** PROBLEM TO WORK ON **
Filter these entries so that only lines with the word "dividing" remain.

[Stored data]
-------------------------
/-! ### Characters -/

/-- The codes of the characters: letters, space and digits (30_encoding R68). -/
def CharacterCode (n : Nat) : Prop := (1 ≤ n ∧ n ≤ 26) ∨ n = 32 ∨ (48 ≤ n ∧ n ≤ 57)

theorem sixToChar_charToSix_toNat (c : Byte) : (sixToChar (charToSix c)).toNat =
    if (65 ≤ c.toNat ∧ c.toNat ≤ 90) ∨ (48 ≤ c.toNat ∧ c.toNat ≤ 57) then c.toNat else 32 := by
  rw [sixToChar_toNat, charToSix_toNat]
  split_ifs <;> omega

theorem charToSix_sixToChar_toNat (x : BitVec 6) : (charToSix (sixToChar x)).toNat =
    if (1 ≤ x.toNat ∧ x.toNat ≤ 26) ∨ (48 ≤ x.toNat ∧ x.toNat ≤ 57) then x.toNat else 32 := by
  rw [charToSix_toNat, sixToChar_toNat]
  split_ifs <;> omega

theorem sixToChar_charToSix_of_alphabet {c : Byte} (h : alphabetChar c) :
    sixToChar (charToSix c) = c := by
  apply BitVec.eq_of_toNat_eq
  unfold alphabetChar at h
  rw [sixToChar_charToSix_toNat]
  split_ifs <;> omega

theorem sixToChar_charToSix_of_not_alphabet {c : Byte} (h : ¬ alphabetChar c) :
    sixToChar (charToSix c) = 32 := by
  apply BitVec.eq_of_toNat_eq
  unfold alphabetChar at h
  rw [sixToChar_charToSix_toNat, if_neg (by omega)]
  rfl

theorem charToSix_sixToChar_of_code {x : BitVec 6} (h : CharacterCode x.toNat) :
    charToSix (sixToChar x) = x := by
  apply BitVec.eq_of_toNat_eq
  unfold CharacterCode at h
  rw [charToSix_sixToChar_toNat]
  split_ifs <;> omega

theorem charToSix_sixToChar_of_not_code {x : BitVec 6} (h : ¬ CharacterCode x.toNat) :
    charToSix (sixToChar x) = 32 := by
  apply BitVec.eq_of_toNat_eq
  unfold CharacterCode at h
  rw [charToSix_sixToChar_toNat, if_neg (by omega)]
  rfl

/-- Settles O24: the hex round trips from the lemmas on digit strings (`hexDigits_hexChars`,
`hexDigits_ok`), the character round trips by the ranges of the map as numbers. -/
theorem bitCodecRoundTrips : Obligations.BitCodecRoundTrips :=
  ⟨fun v h4 hl => ⟨hexChars v, bitsToHex_of_width h4 hl, hexToBits_hexChars h4 hl⟩,
    fun _ _ h => bitsToHex_of_hexToBits h,
    fun _ => ⟨sixToChar_charToSix_of_alphabet, sixToChar_charToSix_of_not_alphabet⟩,
    fun _ => ⟨charToSix_sixToChar_of_code, charToSix_sixToChar_of_not_code⟩⟩

/-- Settles O25: CHAR2SIX and SIX2CHAR answer with the map, whose values as numbers are
`charToSix_toNat` and `sixToChar_toNat`. -/
theorem characterMap : Obligations.CharacterMap := by
  refine ⟨fun _ => rfl, fun _ => rfl, fun s c => ⟨charToSix c, ?_, charToSix_toNat c⟩,
    fun s x => ⟨sixToChar x, ?_, sixToChar_toNat x⟩⟩
  · rw [exec_char2six, answer_ok]
  · rw [exec_six2char, answer_ok]

end Sys2Proof.Machine
end

section
/-! The CRC is additive, its check is a division, and it detects every single flipped bit (41_crc24
R108 to R110). -/

namespace Sys2Proof.Machine

/-- What dividing a whole buffer by the generator leaves, 24 bits. -/
def crcRemainder (b : BitVec 112) : BitVec 24 := ((List.range 88).foldl crcStep b).extractLsb' 0 24

theorem crcRemainder_xor (a b : BitVec 112) :
    crcRemainder (a ^^^ b) = crcRemainder a ^^^ crcRemainder b := by
  rw [crcRemainder, crcFold_xor, BitVec.extractLsb'_xor]
  rfl

/-- The CRC is what dividing the data with 24 zeros behind it leaves (41_crc24 R101). -/
theorem crc24_eq_crcRemainder (d : BitVec 88) : crc24 d = crcRemainder (d ++ (0 : BitVec 24)) := rfl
-------------------------
** SOLUTION **
/-- What dividing a whole buffer by the generator leaves, 24 bits. -/
/-- The CRC is what dividing the data with 24 zeros behind it leaves (41_crc24 R101). -/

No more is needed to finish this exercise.